- To do -
Whenever the word "subW" turns up in a line below, that line should be copied.

- Exercise materials -

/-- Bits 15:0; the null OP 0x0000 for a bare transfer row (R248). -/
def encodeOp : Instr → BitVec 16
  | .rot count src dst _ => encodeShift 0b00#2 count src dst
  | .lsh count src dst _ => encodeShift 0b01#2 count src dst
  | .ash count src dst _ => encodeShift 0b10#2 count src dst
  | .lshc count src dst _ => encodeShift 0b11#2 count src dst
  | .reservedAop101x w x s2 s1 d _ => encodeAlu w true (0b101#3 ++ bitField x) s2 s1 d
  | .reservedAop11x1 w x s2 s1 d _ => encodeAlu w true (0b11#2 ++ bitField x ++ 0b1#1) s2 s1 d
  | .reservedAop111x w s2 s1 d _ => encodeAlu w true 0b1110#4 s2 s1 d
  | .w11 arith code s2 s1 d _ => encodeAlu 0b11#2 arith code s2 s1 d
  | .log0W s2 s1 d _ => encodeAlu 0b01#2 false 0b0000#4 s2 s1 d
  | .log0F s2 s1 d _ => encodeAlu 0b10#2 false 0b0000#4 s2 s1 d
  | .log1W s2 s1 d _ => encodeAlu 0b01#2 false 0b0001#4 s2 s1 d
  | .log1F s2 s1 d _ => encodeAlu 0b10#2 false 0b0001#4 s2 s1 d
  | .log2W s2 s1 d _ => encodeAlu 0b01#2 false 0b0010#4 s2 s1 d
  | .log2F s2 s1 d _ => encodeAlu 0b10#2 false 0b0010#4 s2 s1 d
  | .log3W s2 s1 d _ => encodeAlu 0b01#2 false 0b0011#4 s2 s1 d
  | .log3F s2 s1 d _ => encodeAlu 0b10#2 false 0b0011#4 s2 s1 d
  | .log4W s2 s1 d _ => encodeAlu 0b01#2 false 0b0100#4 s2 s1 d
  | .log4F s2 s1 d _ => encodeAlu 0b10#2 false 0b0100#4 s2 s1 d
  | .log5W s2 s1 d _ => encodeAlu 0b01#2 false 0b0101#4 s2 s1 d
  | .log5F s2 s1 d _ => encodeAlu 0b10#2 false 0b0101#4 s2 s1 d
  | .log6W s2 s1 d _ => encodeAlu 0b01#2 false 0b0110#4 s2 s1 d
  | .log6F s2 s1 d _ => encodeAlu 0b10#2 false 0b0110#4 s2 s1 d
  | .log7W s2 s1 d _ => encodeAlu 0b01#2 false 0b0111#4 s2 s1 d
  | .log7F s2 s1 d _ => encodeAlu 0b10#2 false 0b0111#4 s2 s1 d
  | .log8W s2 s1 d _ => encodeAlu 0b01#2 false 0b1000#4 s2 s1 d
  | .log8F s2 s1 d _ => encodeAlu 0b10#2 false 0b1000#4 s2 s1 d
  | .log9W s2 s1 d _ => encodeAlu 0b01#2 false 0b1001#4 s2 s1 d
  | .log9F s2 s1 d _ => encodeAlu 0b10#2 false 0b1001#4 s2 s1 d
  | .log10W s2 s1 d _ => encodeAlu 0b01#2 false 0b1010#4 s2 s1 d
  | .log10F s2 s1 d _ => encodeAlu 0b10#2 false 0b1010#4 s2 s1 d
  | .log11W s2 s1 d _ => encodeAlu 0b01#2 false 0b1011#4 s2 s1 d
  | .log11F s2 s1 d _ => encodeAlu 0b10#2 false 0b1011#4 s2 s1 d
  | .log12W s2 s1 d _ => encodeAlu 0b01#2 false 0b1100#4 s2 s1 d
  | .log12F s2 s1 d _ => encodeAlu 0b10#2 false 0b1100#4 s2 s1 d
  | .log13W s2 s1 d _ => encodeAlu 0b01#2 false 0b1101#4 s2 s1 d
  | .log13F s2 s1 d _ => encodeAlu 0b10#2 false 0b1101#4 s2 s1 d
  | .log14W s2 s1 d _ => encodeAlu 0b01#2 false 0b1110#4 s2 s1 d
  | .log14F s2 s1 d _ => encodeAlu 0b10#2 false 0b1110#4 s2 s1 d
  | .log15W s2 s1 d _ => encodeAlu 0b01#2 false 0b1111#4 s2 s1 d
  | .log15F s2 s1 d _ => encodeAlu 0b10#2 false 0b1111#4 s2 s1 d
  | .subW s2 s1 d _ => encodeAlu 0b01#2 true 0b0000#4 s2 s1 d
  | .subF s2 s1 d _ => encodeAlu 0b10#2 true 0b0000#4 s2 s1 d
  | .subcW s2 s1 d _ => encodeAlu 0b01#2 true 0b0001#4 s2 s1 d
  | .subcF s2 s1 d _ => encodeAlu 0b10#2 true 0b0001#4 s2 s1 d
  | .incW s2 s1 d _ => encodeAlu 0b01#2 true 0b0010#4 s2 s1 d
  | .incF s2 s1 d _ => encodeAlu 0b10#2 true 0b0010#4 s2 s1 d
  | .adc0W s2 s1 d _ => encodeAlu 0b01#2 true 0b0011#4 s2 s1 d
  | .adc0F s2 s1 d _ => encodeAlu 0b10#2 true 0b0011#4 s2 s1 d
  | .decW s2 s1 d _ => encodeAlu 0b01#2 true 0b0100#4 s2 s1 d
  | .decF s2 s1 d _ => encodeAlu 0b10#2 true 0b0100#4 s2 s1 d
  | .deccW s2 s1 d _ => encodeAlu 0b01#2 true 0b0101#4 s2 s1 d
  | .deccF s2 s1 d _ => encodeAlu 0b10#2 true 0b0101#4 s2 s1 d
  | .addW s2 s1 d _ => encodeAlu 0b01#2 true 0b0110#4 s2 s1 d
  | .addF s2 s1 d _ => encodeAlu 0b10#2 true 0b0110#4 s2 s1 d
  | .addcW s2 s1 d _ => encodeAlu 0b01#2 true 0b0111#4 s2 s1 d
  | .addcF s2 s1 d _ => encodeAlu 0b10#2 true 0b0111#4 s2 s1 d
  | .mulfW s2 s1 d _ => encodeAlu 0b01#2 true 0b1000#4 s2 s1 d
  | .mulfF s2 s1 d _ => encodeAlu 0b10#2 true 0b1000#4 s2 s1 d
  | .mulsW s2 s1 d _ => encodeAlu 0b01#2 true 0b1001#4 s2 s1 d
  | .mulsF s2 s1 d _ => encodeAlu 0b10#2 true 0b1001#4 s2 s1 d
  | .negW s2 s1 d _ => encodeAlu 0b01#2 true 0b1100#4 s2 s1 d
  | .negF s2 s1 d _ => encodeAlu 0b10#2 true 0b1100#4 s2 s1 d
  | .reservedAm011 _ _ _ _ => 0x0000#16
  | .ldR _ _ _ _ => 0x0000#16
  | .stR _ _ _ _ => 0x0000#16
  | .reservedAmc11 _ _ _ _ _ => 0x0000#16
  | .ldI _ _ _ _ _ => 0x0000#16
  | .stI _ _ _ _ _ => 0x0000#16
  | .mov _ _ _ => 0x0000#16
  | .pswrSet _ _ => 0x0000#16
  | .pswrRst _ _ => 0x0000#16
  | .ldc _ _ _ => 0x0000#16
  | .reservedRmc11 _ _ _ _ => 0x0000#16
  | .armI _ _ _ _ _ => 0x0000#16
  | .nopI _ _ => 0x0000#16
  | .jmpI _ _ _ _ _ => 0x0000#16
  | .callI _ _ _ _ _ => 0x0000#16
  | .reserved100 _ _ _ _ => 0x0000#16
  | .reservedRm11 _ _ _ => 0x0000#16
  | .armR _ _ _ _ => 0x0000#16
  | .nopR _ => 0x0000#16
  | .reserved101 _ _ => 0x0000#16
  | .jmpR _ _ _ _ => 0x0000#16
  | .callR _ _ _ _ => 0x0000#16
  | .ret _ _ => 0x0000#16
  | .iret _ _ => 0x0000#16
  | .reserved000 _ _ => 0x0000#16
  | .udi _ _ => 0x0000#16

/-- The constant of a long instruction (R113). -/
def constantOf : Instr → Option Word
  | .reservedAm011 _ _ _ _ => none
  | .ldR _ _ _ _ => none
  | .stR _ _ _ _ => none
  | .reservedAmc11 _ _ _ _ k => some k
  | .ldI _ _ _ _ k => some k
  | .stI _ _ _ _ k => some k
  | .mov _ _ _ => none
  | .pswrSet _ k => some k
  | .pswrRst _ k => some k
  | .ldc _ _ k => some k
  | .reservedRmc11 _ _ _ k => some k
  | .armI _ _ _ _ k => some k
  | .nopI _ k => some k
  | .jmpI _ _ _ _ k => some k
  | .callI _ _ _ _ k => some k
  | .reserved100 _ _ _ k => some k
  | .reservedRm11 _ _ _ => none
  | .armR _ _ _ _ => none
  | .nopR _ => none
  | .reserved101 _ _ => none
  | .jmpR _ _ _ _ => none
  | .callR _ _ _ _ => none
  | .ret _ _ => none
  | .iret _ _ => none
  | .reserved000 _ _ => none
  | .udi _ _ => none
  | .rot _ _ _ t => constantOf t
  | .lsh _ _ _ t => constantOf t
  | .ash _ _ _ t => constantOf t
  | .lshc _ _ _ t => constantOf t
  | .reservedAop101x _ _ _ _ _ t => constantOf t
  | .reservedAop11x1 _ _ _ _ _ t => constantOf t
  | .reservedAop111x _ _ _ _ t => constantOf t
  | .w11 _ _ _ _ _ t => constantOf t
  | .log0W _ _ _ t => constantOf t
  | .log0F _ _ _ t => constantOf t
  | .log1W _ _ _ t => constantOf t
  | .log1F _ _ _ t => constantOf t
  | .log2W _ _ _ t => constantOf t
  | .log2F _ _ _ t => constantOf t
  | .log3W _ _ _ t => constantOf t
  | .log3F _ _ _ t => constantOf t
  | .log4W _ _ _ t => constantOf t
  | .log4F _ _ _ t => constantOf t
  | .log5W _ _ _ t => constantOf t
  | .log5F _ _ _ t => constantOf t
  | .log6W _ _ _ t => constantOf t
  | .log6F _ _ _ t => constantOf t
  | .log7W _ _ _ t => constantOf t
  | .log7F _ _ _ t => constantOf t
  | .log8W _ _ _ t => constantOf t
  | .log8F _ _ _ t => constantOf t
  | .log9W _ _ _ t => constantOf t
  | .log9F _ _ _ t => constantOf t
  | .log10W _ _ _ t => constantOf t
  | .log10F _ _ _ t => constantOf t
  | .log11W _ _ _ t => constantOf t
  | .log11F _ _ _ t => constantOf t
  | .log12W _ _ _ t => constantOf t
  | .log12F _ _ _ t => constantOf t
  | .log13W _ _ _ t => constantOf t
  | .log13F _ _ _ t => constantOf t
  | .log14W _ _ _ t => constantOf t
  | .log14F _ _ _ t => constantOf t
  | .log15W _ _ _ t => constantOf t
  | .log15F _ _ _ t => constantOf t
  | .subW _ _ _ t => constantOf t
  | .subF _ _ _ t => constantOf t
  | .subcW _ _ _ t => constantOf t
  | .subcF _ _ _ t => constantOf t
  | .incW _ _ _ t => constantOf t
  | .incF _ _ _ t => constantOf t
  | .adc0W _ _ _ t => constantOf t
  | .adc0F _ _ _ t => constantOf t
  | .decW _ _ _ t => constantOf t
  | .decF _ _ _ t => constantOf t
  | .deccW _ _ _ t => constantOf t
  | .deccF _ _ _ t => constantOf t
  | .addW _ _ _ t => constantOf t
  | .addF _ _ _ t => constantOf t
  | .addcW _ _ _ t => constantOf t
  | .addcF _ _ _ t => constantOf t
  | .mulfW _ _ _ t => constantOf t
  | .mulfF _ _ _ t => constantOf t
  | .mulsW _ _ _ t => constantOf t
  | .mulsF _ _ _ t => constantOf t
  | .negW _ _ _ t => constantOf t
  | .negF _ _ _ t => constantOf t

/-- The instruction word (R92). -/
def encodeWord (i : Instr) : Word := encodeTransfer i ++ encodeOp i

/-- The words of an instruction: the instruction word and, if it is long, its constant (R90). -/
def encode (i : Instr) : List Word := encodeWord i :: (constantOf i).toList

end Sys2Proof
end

- Task result -
  | .subW s2 s1 d _ => encodeAlu 0b01#2 true 0b0000#4 s2 s1 d
  | .subW _ _ _ t => constantOf t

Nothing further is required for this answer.